[Opening Given entries section]

-- ==== Sys2Proof/Laws/KeptBoot.lean ====
section
/-!
SUPPORT. What every operation keeps (see Kept): the boot, measurement, hub and mailbox families.
-/
set_option linter.tactic.unusedName false
set_option linter.unusedTactic false
set_option linter.unreachableTactic false
namespace Sys2Proof.Machine

variable {s₀ : State} {μ : Bool}

/-! Machine/Boot -/

theorem execPowerOnReset_kept {vislLost : Bool} {s : State} (h : Kept true s₀ s) :
    OutKept true s₀ (execPowerOnReset vislLost s) := by
  unfold execPowerOnReset
  repeat' first
    | (extract_lets +onlyGivenNames x; first | (refine Kept.aside (μ := true) (s₀ := s₀) (x := x) ?_ ?_; clear_value x; revert x; refine Kept.hold ?_; intro x hx; rotate_left; subst x) | skip)
    | with_reducible first | assumption | apply Kept.ite | apply OutKept.ite
    | with_reducible intro _ _ _
    | with_reducible intro _ _
    | with_reducible intro _
    | with_reducible (apply kept_mk; assumption)
    | with_reducible first | apply forAll_kept | apply restartAll_kept | apply set_kept | apply setWord_kept
                           | apply OutKept.next
    | split

theorem execUvloFall_kept {s : State} (h : Kept true s₀ s) :
    OutKept true s₀ (execUvloFall s) := by
  unfold execUvloFall
  repeat' first
    | with_reducible first | assumption
    | with_reducible first | apply supplyLost_kept | apply OutKept.next

theorem execResetInN_kept {s : State} (h : Kept true s₀ s) :
    OutKept true s₀ (execResetInN s) := by
  unfold execResetInN
  repeat' first
    | with_reducible first | assumption
    | with_reducible first | apply endEpoch_kept | apply restartAll_kept | apply setWord_kept | apply OutKept.next

theorem execSupplyStartupStep_kept {s : State} (h : Kept μ s₀ s) :
    OutKept μ s₀ (execSupplyStartupStep s) := by
  unfold execSupplyStartupStep
  repeat' first
    | (extract_lets +onlyGivenNames x; first | (refine Kept.aside (μ := μ) (s₀ := s₀) (x := x) ?_ ?_; clear_value x; revert x; refine Kept.hold ?_; intro x hx; rotate_left; subst x) | skip)
    | with_reducible first | assumption | apply Kept.ite | apply OutKept.ite
    | with_reducible intro _
    | with_reducible (apply kept_mk; assumption)
    | with_reducible first | apply arm_kept | apply OutKept.next
    | split

theorem bootStep_kept {s : State} {n : Nat} (h : Kept μ s₀ s) :
    Kept μ s₀ (State.bootStep s n) := by
  unfold State.bootStep
  repeat' first
    | (extract_lets +onlyGivenNames x; first | (refine Kept.aside (μ := μ) (s₀ := s₀) (x := x) ?_ ?_; clear_value x; revert x; refine Kept.hold ?_; intro x hx; rotate_left; subst x) | skip)
    | with_reducible first | assumption
    | with_reducible (apply kept_mk; assumption)

theorem execStrapLatch_kept {a0 : BitVec 3} {a1 : BitVec 3} {a2 : BitVec 3} {c0 : BitVec 3} {c1 : BitVec 3} {test : BitVec 3}
    {s : State} (h : Kept μ s₀ s) :
    OutKept μ s₀ (execStrapLatch a0 a1 a2 c0 c1 test s) := by
  unfold execStrapLatch
  repeat' first
    | (extract_lets +onlyGivenNames x; first | (refine Kept.aside (μ := μ) (s₀ := s₀) (x := x) ?_ ?_; clear_value x; revert x; refine Kept.hold ?_; intro x hx; rotate_left; subst x) | skip)
    | with_reducible first | assumption | apply Kept.ite | apply OutKept.ite
    | with_reducible intro _ _ _
    | with_reducible intro _ _
    | with_reducible intro _
    | with_reducible (apply kept_mk; assumption)
    | with_reducible first | apply find_kept | apply put_kept | apply set_kept | apply setWord_kept | apply when_kept
                           | apply OutKept.next
    | split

[Closing Given entries section]

■ Required work:
Reply with nothing but the number of lines in the listing that include the string "linter".

■ Written response:
3